* Stored data

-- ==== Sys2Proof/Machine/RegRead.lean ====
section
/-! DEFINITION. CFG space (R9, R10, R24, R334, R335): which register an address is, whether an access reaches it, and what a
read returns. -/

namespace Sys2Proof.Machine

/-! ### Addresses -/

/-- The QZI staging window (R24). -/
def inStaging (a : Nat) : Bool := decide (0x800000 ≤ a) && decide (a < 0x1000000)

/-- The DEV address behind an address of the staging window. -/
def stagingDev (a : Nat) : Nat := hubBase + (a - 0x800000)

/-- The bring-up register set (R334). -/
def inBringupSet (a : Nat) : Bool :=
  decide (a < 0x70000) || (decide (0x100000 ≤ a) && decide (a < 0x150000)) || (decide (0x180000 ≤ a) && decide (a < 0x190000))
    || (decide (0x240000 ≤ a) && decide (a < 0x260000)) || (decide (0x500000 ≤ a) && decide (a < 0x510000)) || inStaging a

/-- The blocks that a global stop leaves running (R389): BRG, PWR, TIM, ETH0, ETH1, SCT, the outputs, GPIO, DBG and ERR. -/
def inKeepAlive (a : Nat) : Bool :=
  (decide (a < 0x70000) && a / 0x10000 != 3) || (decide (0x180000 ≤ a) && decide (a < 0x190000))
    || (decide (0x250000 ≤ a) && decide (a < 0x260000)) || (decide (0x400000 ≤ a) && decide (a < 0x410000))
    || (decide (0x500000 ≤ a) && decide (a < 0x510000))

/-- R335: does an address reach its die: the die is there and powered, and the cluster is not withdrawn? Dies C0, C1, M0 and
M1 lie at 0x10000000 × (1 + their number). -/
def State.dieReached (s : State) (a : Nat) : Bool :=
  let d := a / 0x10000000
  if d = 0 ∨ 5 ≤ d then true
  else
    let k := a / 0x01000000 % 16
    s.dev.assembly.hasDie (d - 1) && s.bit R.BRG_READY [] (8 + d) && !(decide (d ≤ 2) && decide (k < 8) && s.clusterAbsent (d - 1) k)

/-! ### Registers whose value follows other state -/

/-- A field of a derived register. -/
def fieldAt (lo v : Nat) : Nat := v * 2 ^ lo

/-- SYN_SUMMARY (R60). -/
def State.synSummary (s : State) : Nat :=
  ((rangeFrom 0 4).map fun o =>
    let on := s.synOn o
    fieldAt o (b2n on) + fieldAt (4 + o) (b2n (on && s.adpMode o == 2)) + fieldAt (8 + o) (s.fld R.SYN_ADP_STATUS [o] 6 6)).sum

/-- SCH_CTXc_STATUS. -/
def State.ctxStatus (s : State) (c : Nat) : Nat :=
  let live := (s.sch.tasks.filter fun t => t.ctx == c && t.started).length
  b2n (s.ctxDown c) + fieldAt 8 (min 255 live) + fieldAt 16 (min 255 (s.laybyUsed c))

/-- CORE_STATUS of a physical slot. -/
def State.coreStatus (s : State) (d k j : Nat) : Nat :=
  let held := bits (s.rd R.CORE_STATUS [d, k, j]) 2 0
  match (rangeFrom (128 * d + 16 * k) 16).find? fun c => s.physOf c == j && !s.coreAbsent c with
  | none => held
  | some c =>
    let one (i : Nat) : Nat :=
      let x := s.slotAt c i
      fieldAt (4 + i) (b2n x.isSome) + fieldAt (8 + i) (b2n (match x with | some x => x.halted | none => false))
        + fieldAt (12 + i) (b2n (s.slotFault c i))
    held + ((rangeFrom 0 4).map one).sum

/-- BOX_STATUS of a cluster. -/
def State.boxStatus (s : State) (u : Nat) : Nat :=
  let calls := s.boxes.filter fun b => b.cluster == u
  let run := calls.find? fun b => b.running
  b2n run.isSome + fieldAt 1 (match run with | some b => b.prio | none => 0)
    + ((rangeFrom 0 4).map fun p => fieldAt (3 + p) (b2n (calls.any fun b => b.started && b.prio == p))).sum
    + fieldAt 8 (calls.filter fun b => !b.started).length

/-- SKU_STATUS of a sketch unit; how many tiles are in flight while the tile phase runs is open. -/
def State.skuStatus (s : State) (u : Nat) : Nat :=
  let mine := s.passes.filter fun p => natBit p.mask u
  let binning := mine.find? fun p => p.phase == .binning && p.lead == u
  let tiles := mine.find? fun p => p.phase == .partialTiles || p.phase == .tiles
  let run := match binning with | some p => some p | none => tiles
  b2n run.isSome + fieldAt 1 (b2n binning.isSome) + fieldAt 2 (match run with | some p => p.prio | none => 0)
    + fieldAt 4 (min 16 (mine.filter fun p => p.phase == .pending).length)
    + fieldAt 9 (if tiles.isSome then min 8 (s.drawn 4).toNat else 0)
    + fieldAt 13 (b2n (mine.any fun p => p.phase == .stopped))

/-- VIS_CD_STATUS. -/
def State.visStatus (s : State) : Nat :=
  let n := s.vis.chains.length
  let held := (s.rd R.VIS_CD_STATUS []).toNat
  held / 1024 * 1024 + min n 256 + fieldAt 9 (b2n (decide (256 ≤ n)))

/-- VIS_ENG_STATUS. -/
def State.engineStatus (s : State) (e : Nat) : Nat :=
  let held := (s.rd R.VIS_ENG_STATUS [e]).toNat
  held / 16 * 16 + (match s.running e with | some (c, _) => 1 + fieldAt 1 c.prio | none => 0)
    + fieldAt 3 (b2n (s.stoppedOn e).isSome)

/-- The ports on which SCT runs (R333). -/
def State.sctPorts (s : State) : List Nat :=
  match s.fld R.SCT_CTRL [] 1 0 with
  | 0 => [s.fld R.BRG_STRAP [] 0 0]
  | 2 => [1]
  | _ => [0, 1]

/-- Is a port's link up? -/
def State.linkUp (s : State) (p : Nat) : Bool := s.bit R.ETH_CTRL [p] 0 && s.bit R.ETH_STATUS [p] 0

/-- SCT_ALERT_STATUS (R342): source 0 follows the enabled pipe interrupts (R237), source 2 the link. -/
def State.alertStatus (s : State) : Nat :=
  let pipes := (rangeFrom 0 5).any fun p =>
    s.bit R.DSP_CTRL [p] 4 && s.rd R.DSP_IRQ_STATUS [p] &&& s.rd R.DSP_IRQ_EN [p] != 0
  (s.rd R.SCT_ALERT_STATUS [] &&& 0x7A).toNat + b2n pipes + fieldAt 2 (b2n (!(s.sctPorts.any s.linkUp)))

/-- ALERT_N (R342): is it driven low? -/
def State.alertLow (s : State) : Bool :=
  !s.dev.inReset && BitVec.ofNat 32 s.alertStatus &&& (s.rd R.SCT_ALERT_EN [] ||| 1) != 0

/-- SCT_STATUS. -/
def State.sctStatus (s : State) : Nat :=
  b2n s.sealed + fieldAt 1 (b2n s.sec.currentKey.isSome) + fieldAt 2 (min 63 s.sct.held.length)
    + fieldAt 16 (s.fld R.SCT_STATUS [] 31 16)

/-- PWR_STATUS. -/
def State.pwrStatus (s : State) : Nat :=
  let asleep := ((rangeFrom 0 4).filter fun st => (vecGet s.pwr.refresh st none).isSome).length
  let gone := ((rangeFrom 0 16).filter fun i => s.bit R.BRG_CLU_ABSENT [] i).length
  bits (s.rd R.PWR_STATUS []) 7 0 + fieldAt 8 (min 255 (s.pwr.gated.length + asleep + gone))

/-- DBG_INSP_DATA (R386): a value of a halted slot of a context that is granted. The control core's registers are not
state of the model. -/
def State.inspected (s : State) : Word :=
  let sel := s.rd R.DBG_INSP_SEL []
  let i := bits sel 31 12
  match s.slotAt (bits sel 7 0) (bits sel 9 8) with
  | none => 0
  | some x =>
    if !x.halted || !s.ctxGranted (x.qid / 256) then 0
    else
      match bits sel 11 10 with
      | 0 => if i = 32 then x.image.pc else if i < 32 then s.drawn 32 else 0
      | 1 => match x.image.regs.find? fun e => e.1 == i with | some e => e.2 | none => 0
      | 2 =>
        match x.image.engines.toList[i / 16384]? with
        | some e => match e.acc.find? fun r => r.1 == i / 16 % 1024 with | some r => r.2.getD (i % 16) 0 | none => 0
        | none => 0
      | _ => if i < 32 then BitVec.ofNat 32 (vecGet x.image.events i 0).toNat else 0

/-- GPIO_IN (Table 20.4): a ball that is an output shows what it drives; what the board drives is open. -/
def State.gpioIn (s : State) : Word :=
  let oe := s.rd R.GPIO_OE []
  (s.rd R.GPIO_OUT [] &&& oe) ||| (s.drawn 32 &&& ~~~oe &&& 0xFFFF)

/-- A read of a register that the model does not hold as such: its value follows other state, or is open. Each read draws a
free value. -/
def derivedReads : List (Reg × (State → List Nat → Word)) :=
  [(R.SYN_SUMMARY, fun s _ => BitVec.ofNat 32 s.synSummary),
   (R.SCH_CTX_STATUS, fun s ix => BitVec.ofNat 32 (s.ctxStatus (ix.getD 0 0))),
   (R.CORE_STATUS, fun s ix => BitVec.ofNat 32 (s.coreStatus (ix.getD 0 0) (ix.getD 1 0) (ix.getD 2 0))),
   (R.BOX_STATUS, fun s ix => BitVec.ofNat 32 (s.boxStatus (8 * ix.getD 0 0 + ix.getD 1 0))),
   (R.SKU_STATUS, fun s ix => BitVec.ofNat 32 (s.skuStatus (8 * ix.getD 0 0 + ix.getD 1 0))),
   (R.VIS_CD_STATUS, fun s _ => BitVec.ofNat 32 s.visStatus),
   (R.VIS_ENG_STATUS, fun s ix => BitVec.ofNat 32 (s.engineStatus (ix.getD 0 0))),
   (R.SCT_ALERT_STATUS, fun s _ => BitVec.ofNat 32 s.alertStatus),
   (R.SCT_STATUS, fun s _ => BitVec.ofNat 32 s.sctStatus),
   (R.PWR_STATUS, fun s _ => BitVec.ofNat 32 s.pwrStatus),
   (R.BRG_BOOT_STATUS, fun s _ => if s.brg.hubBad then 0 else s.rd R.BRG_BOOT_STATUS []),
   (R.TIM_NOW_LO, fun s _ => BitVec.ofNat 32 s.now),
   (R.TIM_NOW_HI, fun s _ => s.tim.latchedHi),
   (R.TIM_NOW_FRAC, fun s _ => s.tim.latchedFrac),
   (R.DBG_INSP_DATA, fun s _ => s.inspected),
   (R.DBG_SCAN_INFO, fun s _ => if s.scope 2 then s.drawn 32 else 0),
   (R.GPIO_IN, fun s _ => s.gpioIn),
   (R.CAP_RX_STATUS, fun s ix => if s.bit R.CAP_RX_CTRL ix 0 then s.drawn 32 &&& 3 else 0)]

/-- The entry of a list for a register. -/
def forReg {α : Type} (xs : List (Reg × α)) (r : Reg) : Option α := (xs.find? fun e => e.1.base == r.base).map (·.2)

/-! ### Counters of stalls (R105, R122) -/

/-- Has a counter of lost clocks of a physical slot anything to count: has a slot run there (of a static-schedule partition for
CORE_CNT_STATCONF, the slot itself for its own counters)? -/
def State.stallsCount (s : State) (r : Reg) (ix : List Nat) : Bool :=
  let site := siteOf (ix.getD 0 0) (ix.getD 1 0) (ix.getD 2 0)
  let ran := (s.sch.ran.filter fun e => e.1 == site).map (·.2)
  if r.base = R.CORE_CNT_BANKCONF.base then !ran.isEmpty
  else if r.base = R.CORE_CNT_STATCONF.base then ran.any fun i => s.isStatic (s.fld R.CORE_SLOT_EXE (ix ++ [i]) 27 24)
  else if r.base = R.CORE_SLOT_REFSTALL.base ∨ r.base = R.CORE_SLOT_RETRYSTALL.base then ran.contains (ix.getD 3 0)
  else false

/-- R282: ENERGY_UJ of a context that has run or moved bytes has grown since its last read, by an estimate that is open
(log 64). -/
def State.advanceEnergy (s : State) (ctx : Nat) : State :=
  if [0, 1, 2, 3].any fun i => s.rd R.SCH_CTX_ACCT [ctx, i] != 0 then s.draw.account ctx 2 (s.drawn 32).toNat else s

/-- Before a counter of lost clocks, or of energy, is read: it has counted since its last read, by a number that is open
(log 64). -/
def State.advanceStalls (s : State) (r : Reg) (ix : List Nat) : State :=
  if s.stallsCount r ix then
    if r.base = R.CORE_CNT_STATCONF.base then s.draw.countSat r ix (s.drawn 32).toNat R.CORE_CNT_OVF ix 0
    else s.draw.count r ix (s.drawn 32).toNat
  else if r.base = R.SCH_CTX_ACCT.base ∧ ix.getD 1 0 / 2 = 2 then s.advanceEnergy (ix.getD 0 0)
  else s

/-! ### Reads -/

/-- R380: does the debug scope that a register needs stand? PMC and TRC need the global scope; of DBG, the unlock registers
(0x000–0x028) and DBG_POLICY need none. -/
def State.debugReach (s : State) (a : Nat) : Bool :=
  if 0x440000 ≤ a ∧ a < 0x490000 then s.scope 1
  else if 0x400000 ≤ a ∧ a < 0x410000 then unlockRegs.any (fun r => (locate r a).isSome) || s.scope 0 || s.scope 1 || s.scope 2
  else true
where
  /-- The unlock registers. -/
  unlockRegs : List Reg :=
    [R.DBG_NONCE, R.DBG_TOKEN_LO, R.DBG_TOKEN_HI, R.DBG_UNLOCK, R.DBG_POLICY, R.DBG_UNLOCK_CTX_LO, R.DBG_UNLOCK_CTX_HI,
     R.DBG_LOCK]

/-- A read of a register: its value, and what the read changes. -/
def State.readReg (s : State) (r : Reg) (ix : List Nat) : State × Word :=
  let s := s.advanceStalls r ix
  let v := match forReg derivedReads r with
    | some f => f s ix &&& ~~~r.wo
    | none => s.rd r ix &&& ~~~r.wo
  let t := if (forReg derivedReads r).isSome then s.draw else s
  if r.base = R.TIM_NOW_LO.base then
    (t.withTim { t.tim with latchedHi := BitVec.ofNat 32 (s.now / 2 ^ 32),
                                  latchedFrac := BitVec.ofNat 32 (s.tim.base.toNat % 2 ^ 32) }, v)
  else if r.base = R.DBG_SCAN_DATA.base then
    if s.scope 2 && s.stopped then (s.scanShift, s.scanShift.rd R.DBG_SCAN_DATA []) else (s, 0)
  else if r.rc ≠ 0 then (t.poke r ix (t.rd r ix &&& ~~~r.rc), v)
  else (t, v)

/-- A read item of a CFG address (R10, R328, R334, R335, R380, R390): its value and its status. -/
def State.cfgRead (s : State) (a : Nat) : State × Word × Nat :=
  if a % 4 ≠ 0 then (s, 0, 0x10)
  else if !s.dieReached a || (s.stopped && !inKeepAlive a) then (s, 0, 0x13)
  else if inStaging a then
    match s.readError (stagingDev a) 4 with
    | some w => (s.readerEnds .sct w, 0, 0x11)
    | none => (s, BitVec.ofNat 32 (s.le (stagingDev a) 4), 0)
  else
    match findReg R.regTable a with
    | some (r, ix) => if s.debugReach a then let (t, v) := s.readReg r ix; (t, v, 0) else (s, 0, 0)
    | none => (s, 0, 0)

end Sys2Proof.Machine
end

* Problem to work on
Copy every line of the listing containing the string "synSummary".

* Written answer
def State.synSummary (s : State) : Nat :=
  [(R.SYN_SUMMARY, fun s _ => BitVec.ofNat 32 s.synSummary),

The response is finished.